* **TASK TO COMPLETE**: Read the data below line by line and copy each one with "origin" in it.

* **Data entries**:
**********

-- ==== Sys2Proof/Syntax.lean ====
section
/-!
DEFINITION. The commands of the ZM-8860: one constructor of Instr for each row of spec/opcode_table.json, and the types
of their operands. A command is one indivisible step of the module: a dictionary request, a register write, a ring
command, or an event. What only the outside decides (a training result, a raw count, a temperature, a fault) comes as an
operand of the event's command.
-/

namespace Sys2Proof

/-- The carrier of a dictionary request (R528, Table DI-15). -/
inductive Carrier where
  /-- The BAR2 portal of a module function: 0 to 63 on H0, 64 the PF on H1. -/
  | portal (func : Fin 65)
  /-- A UDP client: network 0 and 1 are the 1000BASE-T1 ports, 2 the field segment; its address as sent on the wire. -/
  | udp (net : Fin 3) (addr : List Byte) (port : BitVec 16)
  /-- The CAN FD side-band. -/
  | can
  /-- The fabric relay of the module with this id.serial; whether the relaying session is MGR there (R418). -/
  | relay (serial : BitVec 64) (mgr : Bool)
  deriving DecidableEq, Repr

/-- Who sends a dictionary request: its carrier, the session it names and its sequence number (Table DI-7). -/
structure DictReq where
  src : Carrier
  session : BitVec 16
  seq : BitVec 16
  deriving DecidableEq, Repr

/-- The item header of Table DI-8: index, subindex, type code. -/
structure ItemHdr where
  index : BitVec 16
  sub : BitVec 8
  ty : BitVec 8
  deriving DecidableEq, Repr

/-- A request PDU's opcode and payload (Table DI-8). -/
inductive Request where
  | openSession (lease : BitVec 16) (tag : BitVec 32)
  | close
  | keepalive
  | read (h : ItemHdr)
  | write (h : ItemHdr) (data : List Byte)
  | writeIf (h : ItemHdr) (expected : BitVec 16) (data : List Byte)
  | describe (h : ItemHdr)
  | readSeg (h : ItemHdr) (offset : BitVec 32) (length : BitVec 16)
  | writeSeg (h : ItemHdr) (offset total : BitVec 32) (data : List Byte)
  | group (items : List (ItemHdr × List Byte))
  | subscribe (mask : BitVec 32)
  | unknown (op : BitVec 8)
  /-- A known opcode whose payload is not of the form Table DI-8 gives, with its item header where one is there: answered with
  RANGE, unless the object gives an earlier refusal (R530). -/
  | badPayload (op : BitVec 8) (item : Option ItemHdr)
  deriving DecidableEq, Repr

/-- A fetched ring command's header (Table FP-5), with the hardware ring it was fetched from, and what the host has written into
its own memory since the module last read there, as (address, bytes) pairs in the order written: no row of the table writes
host memory (log 251); and the ranges, first and last address, that the host's translation refuses to the function. -/
structure CmdHdr where
  ring : Fin 256
  host : List (BitVec 64 × List Byte) := []
  hostBad : List (BitVec 64 × BitVec 64) := []
  flags : BitVec 8
  tag : BitVec 16
  func : BitVec 8
  ctx : BitVec 8
  hwring : BitVec 8
  surface : BitVec 32
  deriving DecidableEq, Repr

/-- A rectangle: origin and size. -/
structure Rect where
  x : BitVec 16
  y : BitVec 16
  w : BitVec 16
  h : BitVec 16
  deriving DecidableEq, Repr

/-- The COPY payload (Table CM-4). -/
structure CopyPayload where
  kind : BitVec 8
  src : BitVec 32
  host : BitVec 64
  pitch : BitVec 32
  rect : Rect
  sx : BitVec 16
  sy : BitVec 16
  fill : BitVec 32
  deriving DecidableEq, Repr

/-- The CONVERT payload (Table CM-5). -/
structure ConvertPayload where
  src : BitVec 32
  srect : Rect
  drect : Rect
  rot : BitVec 8
  filter : BitVec 8
  matrix : BitVec 8
  flags : BitVec 8
  deriving DecidableEq, Repr
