/-- The objects of the vfs area, one row per table row of the spec. -/
def vfsRows : List ObjRow := [
  ⟨"pf0.portal.vec", 0x6000, 0x0, 1, 0x0, 1, 7, 1, .u8, .rw, 0, .num 0, [(0, 31)]⟩,
  ⟨"pool.rings", 0x6030, 0x0, 1, 0x0, 1, 1, 1, .u16, .ro, 0, .num 256, [(0, 65535)]⟩,
  ⟨"pool.ctx", 0x6030, 0x0, 1, 0x0, 1, 2, 1, .u8, .ro, 0, .num 63, [(0, 255)]⟩,
  ⟨"pool.mem", 0x6030, 0x0, 1, 0x0, 1, 3, 1, .u32, .ro, 16, .num 63744, [(0, 4294967295)]⟩,
  ⟨"pool.layers", 0x6030, 0x0, 1, 0x0, 1, 4, 1, .u8, .ro, 0, .num 48, [(0, 255)]⟩,
  ⟨"pool.surfaces", 0x6030, 0x0, 1, 0x0, 1, 5, 1, .u16, .ro, 0, .num 2048, [(0, 65535)]⟩,
  ⟨"pool.fences", 0x6030, 0x0, 1, 0x0, 1, 6, 1, .u16, .ro, 0, .num 256, [(0, 65535)]⟩,
  ⟨"pool.progs", 0x6030, 0x0, 1, 0x0, 1, 7, 1, .u16, .ro, 0, .num 256, [(0, 65535)]⟩,
  ⟨"pool.haptic", 0x6030, 0x0, 1, 0x0, 1, 8, 1, .u16, .ro, 0, .num 65535, [(0, 65535)]⟩,
  ⟨"pool.streams", 0x6030, 0x0, 1, 0x0, 1, 9, 1, .u8, .ro, 0, .num 64, [(0, 255)]⟩,
  ⟨"pool.share", 0x6030, 0x0, 1, 0x0, 1, 10, 1, .u16, .ro, 0, .num 900, [(0, 65535)]⟩,
  ⟨"pf1.portal.vec", 0x6031, 0x0, 1, 0x0, 1, 1, 1, .u8, .rw, 0, .num 0, [(0, 31)]⟩,
  ⟨"vf.enable", 0x6040, 0x40, 63, 0x0, 1, 1, 1, .bool, .rw, 0, .num 0, [(0, 1)]⟩,
  ⟨"vf.status", 0x6040, 0x40, 63, 0x0, 1, 2, 1, .u32, .ro, 0, .num 0, [(0, 4294967295)]⟩,
  ⟨"vf.flr", 0x6040, 0x40, 63, 0x0, 1, 3, 1, .u8, .wo, 0, .num 0, [(1, 1)]⟩,
  ⟨"vf.flr.count", 0x6040, 0x40, 63, 0x0, 1, 4, 1, .u32, .ro, 0, .num 0, [(0, 4294967295)]⟩,
  ⟨"vf.spoof", 0x6040, 0x40, 63, 0x0, 1, 5, 1, .u32, .ro, 0, .num 0, [(0, 4294967295)]⟩,
  ⟨"vf.spoof.last", 0x6040, 0x40, 63, 0x0, 1, 6, 1, .u64, .ro, 0, .num 0, [(0, 18446744073709551615)]⟩,
  ⟨"vf.portal.vec", 0x6040, 0x40, 63, 0x0, 1, 7, 1, .u8, .rw, 0, .num 0, [(0, 31)]⟩,
  ⟨"grant.rings", 0x6041, 0x40, 63, 0x0, 1, 1, 1, .u8, .rw, 0, .num 0, [(0, 16)]⟩,
  ⟨"grant.ring.order", 0x6041, 0x40, 63, 0x0, 1, 2, 1, .u8, .rw, 0, .num 8, [(4, 12)]⟩,
  ⟨"grant.ctx", 0x6041, 0x40, 63, 0x0, 1, 3, 1, .u8, .rw, 0, .num 0, [(0, 63)]⟩,
  ⟨"grant.class", 0x6041, 0x40, 63, 0x0, 1, 4, 1, .u8, .rw, 0, .num 2, [(1, 3)]⟩,
  ⟨"grant.share", 0x6041, 0x40, 63, 0x0, 1, 5, 1, .u16, .rw, 0, .num 100, [(1, 1000)]⟩,
  ⟨"grant.mem", 0x6041, 0x40, 63, 0x0, 1, 6, 1, .u32, .rw, 16, .num 0, [(0, 4294967295)]⟩,
  ⟨"grant.silt", 0x6041, 0x40, 63, 0x0, 1, 7, 1, .u32, .rw, 16, .num 0, [(0, 4294967295)]⟩,
  ⟨"grant.layers", 0x6041, 0x40, 63, 0x0, 1, 8, 1, .u8, .rw, 0, .num 0, [(0, 48)]⟩,
  ⟨"grant.surfaces", 0x6041, 0x40, 63, 0x0, 1, 9, 1, .u16, .rw, 0, .num 0, [(0, 2048)]⟩,
  ⟨"grant.fences", 0x6041, 0x40, 63, 0x0, 1, 10, 1, .u16, .rw, 0, .num 0, [(0, 256)]⟩,
  ⟨"grant.progs", 0x6041, 0x40, 63, 0x0, 1, 11, 1, .u16, .rw, 0, .num 0, [(0, 256)]⟩,
  ⟨"grant.haptic", 0x6041, 0x40, 63, 0x0, 1, 12, 1, .u16, .rw, 0, .num 0, [(0, 65535)]⟩,
  ⟨"grant.streams", 0x6041, 0x40, 63, 0x0, 1, 13, 1, .u8, .rw, 0, .num 0, [(0, 64)]⟩,
  ⟨"use.rings", 0x6042, 0x40, 63, 0x0, 1, 1, 1, .u8, .ro, 0, .num 0, [(0, 255)]⟩,
  ⟨"use.ring.order", 0x6042, 0x40, 63, 0x0, 1, 2, 1, .u8, .ro, 0, .num 0, [(0, 255)]⟩,
  ⟨"use.ctx", 0x6042, 0x40, 63, 0x0, 1, 3, 1, .u8, .ro, 0, .num 0, [(0, 255)]⟩,
  ⟨"use.class", 0x6042, 0x40, 63, 0x0, 1, 4, 1, .u8, .ro, 0, .num 0, [(0, 255)]⟩,
  ⟨"use.share", 0x6042, 0x40, 63, 0x0, 1, 5, 1, .u16, .ro, 0, .num 0, [(0, 65535)]⟩,
  ⟨"use.mem", 0x6042, 0x40, 63, 0x0, 1, 6, 1, .u32, .ro, 16, .num 0, [(0, 4294967295)]⟩,
  ⟨"use.silt", 0x6042, 0x40, 63, 0x0, 1, 7, 1, .u32, .ro, 16, .num 0, [(0, 4294967295)]⟩,
  ⟨"use.layers", 0x6042, 0x40, 63, 0x0, 1, 8, 1, .u8, .ro, 0, .num 0, [(0, 255)]⟩,
  ⟨"use.surfaces", 0x6042, 0x40, 63, 0x0, 1, 9, 1, .u16, .ro, 0, .num 0, [(0, 65535)]⟩,
  ⟨"use.fences", 0x6042, 0x40, 63, 0x0, 1, 10, 1, .u16, .ro, 0, .num 0, [(0, 65535)]⟩,
  ⟨"use.progs", 0x6042, 0x40, 63, 0x0, 1, 11, 1, .u16, .ro, 0, .num 0, [(0, 65535)]⟩,
  ⟨"use.haptic", 0x6042, 0x40, 63, 0x0, 1, 12, 1, .u16, .ro, 0, .num 0, [(0, 65535)]⟩,
  ⟨"use.streams", 0x6042, 0x40, 63, 0x0, 1, 13, 1, .u8, .ro, 0, .num 0, [(0, 255)]⟩,
  ⟨"mig.freeze", 0x6060, 0x40, 63, 0x0, 1, 1, 1, .bool, .rw, 0, .num 0, [(0, 1)]⟩,
  ⟨"mig.state", 0x6060, 0x40, 63, 0x0, 1, 2, 1, .u8, .ro, 0, .num 0, [(0, 255)]⟩,
  ⟨"mig.ctx", 0x6060, 0x40, 63, 0x0, 1, 3, 1, .u8, .rw, 0, .num 255, [(0, 63), (255, 255)]⟩,
  ⟨"mig.addr", 0x6060, 0x40, 63, 0x0, 1, 4, 1, .u64, .rw, 0, .num 0, [(0, 18446744073709551615)]⟩,
  ⟨"mig.len", 0x6060, 0x40, 63, 0x0, 1, 5, 1, .u32, .rw, 14, .num 0, [(0, 4294967295)]⟩,
  ⟨"mig.op", 0x6060, 0x40, 63, 0x0, 1, 6, 1, .u8, .wo, 0, .num 0, [(1, 2)]⟩,
  ⟨"mig.size", 0x6060, 0x40, 63, 0x0, 1, 7, 1, .u32, .ro, 14, .num 0, [(0, 4294967295)]⟩,
  ⟨"mig.result", 0x6060, 0x40, 63, 0x0, 1, 8, 1, .u8, .ro, 0, .num 0, [(0, 255)]⟩,
  ⟨"log.enable", 0x6061, 0x40, 63, 0x0, 1, 1, 1, .bool, .rw, 0, .num 0, [(0, 1)]⟩,
  ⟨"log.base0", 0x6061, 0x40, 63, 0x0, 1, 2, 1, .u64, .rw, 0, .num 0, [(0, 18446744073709551615)]⟩,
  ⟨"log.base1", 0x6061, 0x40, 63, 0x0, 1, 3, 1, .u64, .rw, 0, .num 0, [(0, 18446744073709551615)]⟩,
  ⟨"log.lo", 0x6061, 0x40, 63, 0x0, 1, 4, 1, .u64, .rw, 0, .num 0, [(0, 18446744073709551615)]⟩,
  ⟨"log.pages", 0x6061, 0x40, 63, 0x0, 1, 5, 1, .u32, .rw, 0, .num 0, [(1, 67108864)]⟩,
  ⟨"log.swap", 0x6061, 0x40, 63, 0x0, 1, 6, 1, .u8, .wo, 0, .num 0, [(1, 1)]⟩,
  ⟨"log.active", 0x6061, 0x40, 63, 0x0, 1, 7, 1, .u8, .ro, 0, .num 0, [(0, 255)]⟩,
  ⟨"log.seq", 0x6061, 0x40, 63, 0x0, 1, 8, 1, .u32, .ro, 0, .num 0, [(0, 4294967295)]⟩,
  ⟨"log.out", 0x6061, 0x40, 63, 0x0, 1, 9, 1, .u32, .ro, 0, .num 0, [(0, 4294967295)]⟩,
  ⟨"log.state", 0x6061, 0x40, 63, 0x0, 1, 10, 1, .u8, .ro, 0, .num 0, [(0, 255)]⟩,
  ⟨"region.port", 0x6048, 0x40, 63, 0x1, 8, 1, 1, .u8, .rw, 0, .num 255, [(0, 7), (255, 255)]⟩,
  ⟨"region.origin", 0x6048, 0x40, 63, 0x1, 8, 2, 1, .u32, .rw, 0, .num 0, [(0, 4294967295)]⟩,
  ⟨"region.size", 0x6048, 0x40, 63, 0x1, 8, 3, 1, .u32, .rw, 0, .num 0, [(0, 4294967295)]⟩,
  ⟨"touch.region.port", 0x6050, 0x40, 63, 0x1, 8, 1, 1, .u8, .rw, 0, .num 255, [(0, 3), (255, 255)]⟩,
  ⟨"touch.region.origin", 0x6050, 0x40, 63, 0x1, 8, 2, 1, .u32, .rw, 0, .num 0, [(0, 4294967295)]⟩,
  ⟨"touch.region.size", 0x6050, 0x40, 63, 0x1, 8, 3, 1, .u32, .rw, 0, .num 0, [(0, 4294967295)]⟩]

**********

* **TASK RESULT**:
/-- A rectangle: origin and size. -/
  ⟨"region.origin", 0x6048, 0x40, 63, 0x1, 8, 2, 1, .u32, .rw, 0, .num 0, [(0, 4294967295)]⟩,
  ⟨"touch.region.origin", 0x6050, 0x40, 63, 0x1, 8, 2, 1, .u32, .rw, 0, .num 0, [(0, 4294967295)]⟩,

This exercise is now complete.